* _Collected data_:

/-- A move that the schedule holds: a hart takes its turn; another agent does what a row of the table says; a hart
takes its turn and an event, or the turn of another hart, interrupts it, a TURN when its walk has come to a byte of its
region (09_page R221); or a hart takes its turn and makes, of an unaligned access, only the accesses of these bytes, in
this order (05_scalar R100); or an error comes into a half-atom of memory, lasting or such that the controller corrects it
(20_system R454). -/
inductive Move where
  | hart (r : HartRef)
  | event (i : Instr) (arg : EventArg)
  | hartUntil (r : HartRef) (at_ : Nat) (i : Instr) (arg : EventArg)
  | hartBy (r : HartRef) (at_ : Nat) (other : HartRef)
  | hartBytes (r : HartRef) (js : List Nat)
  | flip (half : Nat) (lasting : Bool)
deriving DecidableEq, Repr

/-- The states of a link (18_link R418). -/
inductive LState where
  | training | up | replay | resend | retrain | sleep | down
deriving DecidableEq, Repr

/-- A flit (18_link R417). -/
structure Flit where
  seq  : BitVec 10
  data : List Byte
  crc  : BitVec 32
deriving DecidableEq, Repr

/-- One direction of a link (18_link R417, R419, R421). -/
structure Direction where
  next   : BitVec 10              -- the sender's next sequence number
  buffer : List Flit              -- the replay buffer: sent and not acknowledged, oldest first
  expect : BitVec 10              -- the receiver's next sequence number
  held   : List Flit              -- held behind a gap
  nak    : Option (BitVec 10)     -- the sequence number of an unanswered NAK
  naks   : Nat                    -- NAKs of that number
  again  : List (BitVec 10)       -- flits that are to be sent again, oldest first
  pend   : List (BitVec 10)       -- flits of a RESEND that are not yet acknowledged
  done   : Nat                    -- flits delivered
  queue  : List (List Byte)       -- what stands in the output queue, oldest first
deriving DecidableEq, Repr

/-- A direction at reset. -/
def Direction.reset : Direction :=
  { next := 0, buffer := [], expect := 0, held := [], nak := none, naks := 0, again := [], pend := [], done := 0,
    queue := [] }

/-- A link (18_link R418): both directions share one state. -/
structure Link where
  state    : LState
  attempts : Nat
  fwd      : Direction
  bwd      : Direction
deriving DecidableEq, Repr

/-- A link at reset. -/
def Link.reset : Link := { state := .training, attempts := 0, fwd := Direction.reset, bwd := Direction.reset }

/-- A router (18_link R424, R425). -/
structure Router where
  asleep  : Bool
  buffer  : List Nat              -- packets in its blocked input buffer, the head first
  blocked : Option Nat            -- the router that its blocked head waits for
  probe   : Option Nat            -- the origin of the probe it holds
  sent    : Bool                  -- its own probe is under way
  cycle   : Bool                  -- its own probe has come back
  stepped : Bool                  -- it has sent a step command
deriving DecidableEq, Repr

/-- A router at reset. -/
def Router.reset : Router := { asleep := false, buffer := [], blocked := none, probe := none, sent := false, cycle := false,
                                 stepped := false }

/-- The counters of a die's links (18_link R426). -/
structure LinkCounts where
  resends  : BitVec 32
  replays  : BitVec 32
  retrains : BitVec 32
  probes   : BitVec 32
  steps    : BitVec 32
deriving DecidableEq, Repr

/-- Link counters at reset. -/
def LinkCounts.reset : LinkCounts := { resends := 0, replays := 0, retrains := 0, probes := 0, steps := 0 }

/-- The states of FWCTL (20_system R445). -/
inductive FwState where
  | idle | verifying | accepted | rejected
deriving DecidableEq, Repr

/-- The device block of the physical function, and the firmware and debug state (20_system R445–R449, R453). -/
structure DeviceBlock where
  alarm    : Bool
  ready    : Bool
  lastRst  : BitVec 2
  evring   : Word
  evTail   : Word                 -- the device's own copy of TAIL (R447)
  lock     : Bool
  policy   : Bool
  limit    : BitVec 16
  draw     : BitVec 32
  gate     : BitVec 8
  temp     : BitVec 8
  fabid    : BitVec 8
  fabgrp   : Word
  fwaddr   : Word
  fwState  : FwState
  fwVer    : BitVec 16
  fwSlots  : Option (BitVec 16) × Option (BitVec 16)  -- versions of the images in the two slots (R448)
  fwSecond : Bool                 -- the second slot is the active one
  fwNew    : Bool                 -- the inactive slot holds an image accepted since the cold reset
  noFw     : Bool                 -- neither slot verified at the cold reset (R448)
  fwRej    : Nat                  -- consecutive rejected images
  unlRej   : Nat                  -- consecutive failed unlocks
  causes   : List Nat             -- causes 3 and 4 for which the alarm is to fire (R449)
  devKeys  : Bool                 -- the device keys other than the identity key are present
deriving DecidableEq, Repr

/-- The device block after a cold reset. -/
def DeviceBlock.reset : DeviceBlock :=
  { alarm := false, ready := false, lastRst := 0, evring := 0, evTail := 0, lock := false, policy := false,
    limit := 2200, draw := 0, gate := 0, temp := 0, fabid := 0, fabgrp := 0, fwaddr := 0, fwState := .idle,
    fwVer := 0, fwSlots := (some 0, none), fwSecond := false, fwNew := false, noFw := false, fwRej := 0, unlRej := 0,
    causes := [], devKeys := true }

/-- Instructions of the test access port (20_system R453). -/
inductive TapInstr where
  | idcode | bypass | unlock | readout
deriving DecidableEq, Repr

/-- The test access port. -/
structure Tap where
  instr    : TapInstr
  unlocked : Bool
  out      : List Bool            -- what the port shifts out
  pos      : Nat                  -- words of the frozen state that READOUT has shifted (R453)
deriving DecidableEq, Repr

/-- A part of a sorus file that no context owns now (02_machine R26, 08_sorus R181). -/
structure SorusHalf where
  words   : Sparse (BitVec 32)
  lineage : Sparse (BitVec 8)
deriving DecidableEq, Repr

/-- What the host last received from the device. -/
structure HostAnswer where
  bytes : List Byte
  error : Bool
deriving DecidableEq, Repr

* * *

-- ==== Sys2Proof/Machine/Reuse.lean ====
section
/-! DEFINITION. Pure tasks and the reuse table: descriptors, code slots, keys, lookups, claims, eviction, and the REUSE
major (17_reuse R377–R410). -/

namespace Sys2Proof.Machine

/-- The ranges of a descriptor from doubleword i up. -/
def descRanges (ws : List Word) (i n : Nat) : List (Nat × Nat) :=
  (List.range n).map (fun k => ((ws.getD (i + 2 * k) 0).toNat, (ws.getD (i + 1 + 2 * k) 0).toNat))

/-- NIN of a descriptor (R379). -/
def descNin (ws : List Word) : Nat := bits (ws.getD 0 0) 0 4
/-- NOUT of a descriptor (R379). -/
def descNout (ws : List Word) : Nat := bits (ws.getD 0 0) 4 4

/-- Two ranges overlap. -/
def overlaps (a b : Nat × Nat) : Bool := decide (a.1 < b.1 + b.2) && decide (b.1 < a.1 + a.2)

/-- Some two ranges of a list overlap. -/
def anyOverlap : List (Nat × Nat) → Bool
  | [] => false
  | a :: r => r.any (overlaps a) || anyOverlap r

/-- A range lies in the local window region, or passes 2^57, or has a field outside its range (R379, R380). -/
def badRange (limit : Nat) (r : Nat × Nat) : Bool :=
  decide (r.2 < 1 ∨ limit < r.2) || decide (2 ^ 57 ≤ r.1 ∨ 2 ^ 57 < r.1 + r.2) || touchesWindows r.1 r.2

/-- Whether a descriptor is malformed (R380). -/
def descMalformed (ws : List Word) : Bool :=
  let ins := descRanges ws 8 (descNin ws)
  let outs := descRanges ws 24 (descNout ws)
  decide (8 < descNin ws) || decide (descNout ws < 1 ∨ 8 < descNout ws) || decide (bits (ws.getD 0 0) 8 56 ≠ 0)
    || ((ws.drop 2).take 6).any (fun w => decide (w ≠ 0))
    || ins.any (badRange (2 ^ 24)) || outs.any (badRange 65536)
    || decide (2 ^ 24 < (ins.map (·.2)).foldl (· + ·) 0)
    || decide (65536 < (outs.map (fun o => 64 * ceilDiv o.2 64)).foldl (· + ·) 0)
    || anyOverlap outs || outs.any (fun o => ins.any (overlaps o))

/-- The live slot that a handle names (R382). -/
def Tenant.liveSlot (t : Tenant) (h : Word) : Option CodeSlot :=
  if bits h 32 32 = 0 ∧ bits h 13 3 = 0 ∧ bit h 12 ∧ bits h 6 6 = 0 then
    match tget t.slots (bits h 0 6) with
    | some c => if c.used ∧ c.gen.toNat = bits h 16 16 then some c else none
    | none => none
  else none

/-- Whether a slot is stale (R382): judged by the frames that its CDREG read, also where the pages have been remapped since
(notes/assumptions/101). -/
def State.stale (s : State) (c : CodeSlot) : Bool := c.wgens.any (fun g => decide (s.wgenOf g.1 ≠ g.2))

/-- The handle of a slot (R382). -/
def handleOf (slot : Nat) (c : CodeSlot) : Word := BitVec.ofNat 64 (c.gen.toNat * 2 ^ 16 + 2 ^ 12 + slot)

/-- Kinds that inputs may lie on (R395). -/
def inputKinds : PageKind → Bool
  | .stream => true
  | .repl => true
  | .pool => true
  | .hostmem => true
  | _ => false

* _What this task involves_: Search the data above for the string "limit" and report each line that holds it.

* _Answer to the problem_:
  limit    : BitVec 16
    limit := 2200, draw := 0, gate := 0, temp := 0, fabid := 0, fabgrp := 0, fwaddr := 0, fwState := .idle,
def badRange (limit : Nat) (r : Nat × Nat) : Bool :=
  decide (r.2 < 1 ∨ limit < r.2) || decide (2 ^ 57 ≤ r.1 ∨ 2 ^ 57 < r.1 + r.2) || touchesWindows r.1 r.2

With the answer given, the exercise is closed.